Look below for the line containing "< y.toNat then 1 else 0)"; from there, print each line exactly up to and including the line containing "y => (x.toNat : Int) - y.toNat))", and stop.

EXERCISE MATERIALS Block Start

-- ==== Sys2Proof/Certificates/Slice0/Obligations.lean ====
section
/-! DEFINITION. The statements about the machine, for the provers. Most statements of an instruction's result say `Computes`
(Sys2Proof/Safety.lean): the instruction answers a next state in which every active lane has its result, and everything
else is as it was, registers, predicates, flags, memory, special registers. -/

open Sys2Proof Sys2Proof.Machine

/-! ### Results -/

/-- R112-R114: the 32-bit arithmetic of major 0x01, logic and select. SEL has every running lane active and selects by
its g field. The words of majors 0x01
and 0x02 stand for these instructions; an unassigned minor, or an unused field that is not zero, is no instruction. -/
def Obligations.IntegerArithmeticAndLogic : Prop :=
  (∀ (s : State) (d : Dest) (a b : Src) (g : PredIx),
     let one := formA g d false [r32 a]
     let two := formA g d false [r32 a, r32 b]
     Computes (.add d a b g) s two (word2 fun x y => BitVec.ofNat 32 (x.toNat + y.toNat))
     ∧ Computes (.addc d a b g) s two (word2 fun x y => if 2 ^ 32 ≤ x.toNat + y.toNat then 1 else 0)
     ∧ Computes (.sub d a b g) s two (word2 fun x y => BitVec.ofInt 32 ((x.toNat : Int) - y.toNat))
     ∧ Computes (.subb d a b g) s two (word2 fun x y => if x.toNat < y.toNat then 1 else 0)
     ∧ Computes (.neg d a g) s one (word1 fun x => BitVec.ofInt 32 (-x.toInt))
     ∧ Computes (.abs d a g) s one (word1 fun x => BitVec.ofInt 32 x.toInt.natAbs)
     ∧ Computes (.min d a b g) s two (word2 fun x y => BitVec.ofInt 32 (min x.toInt y.toInt))
     ∧ Computes (.minN d a b g) s two (word2 fun x y => BitVec.ofNat 32 (min x.toNat y.toNat))
     ∧ Computes (.max d a b g) s two (word2 fun x y => BitVec.ofInt 32 (max x.toInt y.toInt))
     ∧ Computes (.maxN d a b g) s two (word2 fun x y => BitVec.ofNat 32 (max x.toNat y.toNat))
     ∧ Computes (.addsat d a b g) s two (clamped (-2 ^ 31) (2 ^ 31 - 1) fun x y => x.toInt + y.toInt)
     ∧ Computes (.addsatN d a b g) s two (clamped 0 (2 ^ 32 - 1) fun x y => (x.toNat : Int) + y.toNat)
     ∧ Computes (.subsat d a b g) s two (clamped (-2 ^ 31) (2 ^ 31 - 1) fun x y => x.toInt - y.toInt)
     ∧ Computes (.subsatN d a b g) s two (clamped 0 (2 ^ 32 - 1) fun x y => (x.toNat : Int) - y.toNat))
  ∧ (∀ (s : State) (d : Dest) (a b : Src) (g : PredIx),
       let one := formA g d false [r32 a]
       let two := formA g d false [r32 a, r32 b]
       Computes (.and d a b g) s two (word2 (· &&& ·))
       ∧ Computes (.or d a b g) s two (word2 (· ||| ·))
       ∧ Computes (.xor d a b g) s two (word2 (· ^^^ ·))
       ∧ Computes (.not d a g) s one (word1 (~~~ ·))
       ∧ Computes (.andn d a b g) s two (word2 fun x y => x &&& ~~~y)
       ∧ Computes (.sel d a b g) s (formA 0 d false [r32 a, r32 b])
           (fun t xs => { val := (if t.pred g then src32 xs 0 else src32 xs 1).zeroExtend 64 })
       ∧ Computes (.mov d a g) s one (word1 fun x => x))
  ∧ (∀ (u : Bool) (d : BitVec 6) (a b : BitVec 7) (g : PredIx) (m : BitVec 4),
     let word (major : BitVec 6) : Word := major ++ d ++ a ++ b ++ g ++ m
     let D : Dest := ⟨d.msb, d.extractLsb' 0 5⟩
     let A : Src := ⟨a.msb, a.getLsbD 5, a.extractLsb' 0 5⟩
     let B : Src := ⟨b.msb, b.getLsbD 5, b.extractLsb' 0 5⟩
     decode u (word 1) = (match m with
       | 0 => some (.add D A B g)
       | 1 => some (.addc D A B g)
       | 2 => some (.sub D A B g)
       | 3 => some (.subb D A B g)
       | 4 => if b = 0 then some (.neg D A g) else none
       | 5 => if b = 0 then some (.abs D A g) else none
       | 6 => some (.min D A B g)
       | 7 => some (.minN D A B g)
       | 8 => some (.max D A B g)
       | 9 => some (.maxN D A B g)
       | 10 => some (.addsat D A B g)
       | 11 => some (.addsatN D A B g)
       | 12 => some (.subsat D A B g)
       | 13 => some (.subsatN D A B g)
       | _ => none)
     ∧ decode u (word 2) = (match m with
       | 0 => some (.and D A B g)
       | 1 => some (.or D A B g)
       | 2 => some (.xor D A B g)
       | 3 => if b = 0 then some (.not D A g) else none
       | 4 => some (.andn D A B g)
       | 5 => some (.sel D A B g)
       | 6 => if b = 0 then some (.mov D A g) else none
       | _ => none))

/-- R115, R116, R117: shifts, rotates, bit fields, bit counts and the byte permute of major 0x03. BFI reads its destination
slot as a third source. -/
def Obligations.ShiftsAndFields : Prop :=
  ∀ (s : State) (d : Dest) (a b : Src) (g : PredIx),
    let one := formA g d false [r32 a]
    let two := formA g d false [r32 a, r32 b]
    let pos (y : Word) : Nat := y.toNat % 256
    let len (y : Word) : Nat := min (y.toNat / 256 % 256) 32
    Computes (.shl d a b g) s two (word2 fun x c => BitVec.ofNat 32 (x.toNat * 2 ^ c.toNat))
    ∧ Computes (.shr d a b g) s two (word2 fun x c => BitVec.ofNat 32 (x.toNat / 2 ^ c.toNat))
    ∧ Computes (.sar d a b g) s two (word2 fun x c => BitVec.ofInt 32 (x.toInt / 2 ^ c.toNat))
    ∧ Computes (.rot d a b g) s two (word2 fun x c =>
        BitVec.ofNat 32 (x.toNat * 2 ^ (c.toNat % 32) + x.toNat / 2 ^ (32 - c.toNat % 32)))
    ∧ Computes (.fshf d a b g) s (formA g d false [r64 a, r32 b])
        (fun _ xs => { val := (BitVec.ofNat 32 ((src64 xs 0).toNat / 2 ^ ((src32 xs 1).toNat % 64))).zeroExtend 64 })
    ∧ Computes (.bfx d a b g) s two (word2 fun x y =>
        let v := x.toInt / 2 ^ pos y % 2 ^ len y
        BitVec.ofInt 32 (if len y = 0 then 0 else if 2 ^ (len y - 1) ≤ v then v - 2 ^ len y else v))
    ∧ Computes (.bfxN d a b g) s two (word2 fun x y => BitVec.ofNat 32 (x.toNat / 2 ^ pos y % 2 ^ len y))
    ∧ Computes (.bfi d a b g) s { formA g d false [r32 a, r32 b, r32 ⟨false, false, d.ix⟩] with bad := d.cls }
        (word3 fun x y old =>
          let mask := BitVec.ofNat 32 ((2 ^ len y - 1) * 2 ^ pos y)
          (old &&& ~~~mask) ||| (BitVec.ofNat 32 (x.toNat * 2 ^ pos y) &&& mask))
    ∧ Computes (.brev d a g) s one (word1 fun x => x.reverse)
    ∧ Computes (.popc d a g) s one (word1 fun x => BitVec.ofNat 32 ((List.range 32).countP x.getLsbD))
    ∧ Computes (.clz d a g) s one (word1 fun x =>
        BitVec.ofNat 32 (((List.range 32).find? fun k => x.getLsbD (31 - k)).getD 32))
    ∧ Computes (.ctz d a g) s one (word1 fun x => BitVec.ofNat 32 (((List.range 32).find? x.getLsbD).getD 32))
    ∧ Computes (.bytep d a b g) s two (word2 fun x y => ofFour fun k =>
        let sel := y.toNat / 2 ^ (4 * k) % 16
        let byte := byteAt x (sel % 4)
        if sel / 4 % 2 = 1 then 0 else if sel / 8 % 2 = 1 then (if byte.getLsbD 7 then 0xFF else 0) else byte)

EXERCISE MATERIALS Block End

* EXPECTED ANSWER
     ∧ Computes (.subb d a b g) s two (word2 fun x y => if x.toNat < y.toNat then 1 else 0)
     ∧ Computes (.neg d a g) s one (word1 fun x => BitVec.ofInt 32 (-x.toInt))
     ∧ Computes (.abs d a g) s one (word1 fun x => BitVec.ofInt 32 x.toInt.natAbs)
     ∧ Computes (.min d a b g) s two (word2 fun x y => BitVec.ofInt 32 (min x.toInt y.toInt))
     ∧ Computes (.minN d a b g) s two (word2 fun x y => BitVec.ofNat 32 (min x.toNat y.toNat))
     ∧ Computes (.max d a b g) s two (word2 fun x y => BitVec.ofInt 32 (max x.toInt y.toInt))
     ∧ Computes (.maxN d a b g) s two (word2 fun x y => BitVec.ofNat 32 (max x.toNat y.toNat))
     ∧ Computes (.addsat d a b g) s two (clamped (-2 ^ 31) (2 ^ 31 - 1) fun x y => x.toInt + y.toInt)
     ∧ Computes (.addsatN d a b g) s two (clamped 0 (2 ^ 32 - 1) fun x y => (x.toNat : Int) + y.toNat)
     ∧ Computes (.subsat d a b g) s two (clamped (-2 ^ 31) (2 ^ 31 - 1) fun x y => x.toInt - y.toInt)
     ∧ Computes (.subsatN d a b g) s two (clamped 0 (2 ^ 32 - 1) fun x y => (x.toNat : Int) - y.toNat))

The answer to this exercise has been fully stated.